What you should do |
All lines from the one with "else if sp = 2 then" to the end of the data: return those exactly, and only those.
+ + + +
/-- R111, R112: the delivery of a result. A gang that runs ahead keeps what it did when the result matches its hint, and is put
back to its CBR and sent the other way when it does not; a gang that waits at its CBR takes the resolved path. The die node reports
the taking. -/
def Sys2Proof.Claims.VoteResultResolves : Prop :=
  ∀ (s : State) (k : Nat) (v : Cast) (r : Bool), (s.gangAt k).vcast = some v → (s.gangAt k).ended = false →
    (s.teamAt (s.gangAt k).team).status = .running → (s.cohortAt (s.teamAt (s.gangAt k).team).cohort).status = .running →
    (KMap.get [] (s.groupAt v.grp).kept (s.dieOfGang k)).find? (fun x => x.1 == v.num) = some (v.num, r) →
    let g := s.gangAt k
    (∃ f, s.reportTaken k v = s.owe [.frameVote f] ∧ f.sdie = s.dieOfGang k ∧ f.dstm = s.modn ∧ frameNum f = v.num % 65536 ∧
      frameWord f = 1 + 2 ^ 36) ∧
    (∀ a, g.ahead = some a → a.taken = r →
      exec (.voteResultDelivery k) s = .next (((s.reportTaken k v).setGangAt k
        { g with ahead := none, vcast := none, r := { g.r with undo := none }, loads := g.loads.map fun p => { p with ahead := false }, starved := false }).commit k a.held)) ∧
    (∀ a, g.ahead = some a → a.taken = false → r = true → ∃ t, exec (.voteResultDelivery k) s = .next t ∧
      t = { s.reportTaken k v with gangs := t.gangs } ∧ (∀ j, j ≠ k → t.gangAt j = s.gangAt j) ∧
      (t.gangAt k).ahead = none ∧ (t.gangAt k).vcast = none ∧ (t.gangAt k).r = a.regs ∧ (t.gangAt k).cnt = a.cnt ∧
      (t.gangAt k).ret = a.ret ∧
      let b := { g with slices := a.slices }
      (∀ n, (t.gangAt k).sliceAt n =
        if n ∈ b.partSlices (b.parts.headD 0) then { b.sliceAt n with pc := a.other, atRegang := false, atBar := false }
        else b.sliceAt n)) ∧
    (∀ f, g.ahead = none → g.hold = .vote → r = true →
      let pc := g.pcOf (g.parts.headD 0)
      ((s.imemOf k).slotAt (slotOf pc)).st = .landed → decode g.kind ((s.imemOf k).word pc) = .ok (.cbr f) →
      ∃ t, exec (.voteResultDelivery k) s = .next t ∧ t = { s.reportTaken k v with gangs := t.gangs } ∧ (∀ j, j ≠ k → t.gangAt j = s.gangAt j) ∧
        (t.gangAt k).hold = .no ∧ (t.gangAt k).vcast = none ∧ (t.gangAt k).r = g.r ∧
        ∀ n ∈ g.partSlices (g.parts.headD 0), ((t.gangAt k).sliceAt n).pc = target pc f.disp)

end

namespace Sys2Proof.Claims

open Sys2Proof.Machine

/-! ## Memory (R150 to R168, R221 to R228, R236, R237) -/

/-- Every access of a plan is answered within the module. -/
def allHere (accs : List Acc) : Prop := ∀ a ∈ accs, a.loc.here = true

/-- The byte that the gang's die reads at a place of G, S, C or K, where the gang holds no store and its L1 no stale copy. -/
def placeByte (s : State) (gk : Nat) (l : Loc) (i : Nat) : Byte :=
  match l with
  | .mem pa _ => s.byteAt (s.dieOfGang gk) (pa + i)
  | .spad t off => (s.teamAt t).spadAt (off + i)
  | .stack off pa => (KMap.get none (s.gangAt gk).kdata (off + i)).getD (s.byteAt (s.dieOfGang gk) (pa + i))
  | _ => 0#8

/-- Everything that memory is made of, on every die: what each die reads, what stands at home, the scratchpads and stacks. -/
def SameMemory (s t : State) : Prop :=
  (∀ d pa, d < 4 → t.byteAt d pa = s.byteAt d pa) ∧ (∀ pa, t.byteHome pa = s.byteHome pa) ∧
  (∀ k, (t.teamAt k).spad = (s.teamAt k).spad) ∧ (∀ k, (t.gangAt k).kdata = (s.gangAt k).kdata)

/-- The outcome of one access under R151: the first check that fails. -/
def accessRule (s : State) (gk sp n : Nat) (nd : Need) (ea : VAddr) : Chk :=
  let g := s.gangAt gk
  let a := ea.toNat
  if sp = 0 then (if a % n = 0 then (s.checkG (s.xlOf g.team) nd ea).1 else .align)
  else if sp = 1 ∧ g.kind = .lintel then .perm
  else if sp = 1 then
    if (s.teamAt g.team).spsz < a + n then .range else if a % n = 0 then .ok (.spad g.team a) else .align
  else if sp = 2 then
    match (if 2 ^ 24 ≤ a then none else s.teamByC (s.teamAt g.team).cohort (a / 2 ^ 20)) with
    | none => .range
    | some t =>
      if (s.teamAt t).spsz < a % 2 ^ 20 + n then .range
      else if a % n = 0 then .ok (.spad t (a % 2 ^ 20)) else .align
  else if sp = 4 then (if a % n = 0 then s.checkPeer (s.xlOf g.team) nd n ea else .align)
  else .range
+ + + +
Task output |
  else if sp = 2 then
    match (if 2 ^ 24 ≤ a then none else s.teamByC (s.teamAt g.team).cohort (a / 2 ^ 20)) with
    | none => .range
    | some t =>
      if (s.teamAt t).spsz < a % 2 ^ 20 + n then .range
      else if a % n = 0 then .ok (.spad t (a % 2 ^ 20)) else .align
  else if sp = 4 then (if a % n = 0 then s.checkPeer (s.xlOf g.team) nd n ea else .align)
  else .range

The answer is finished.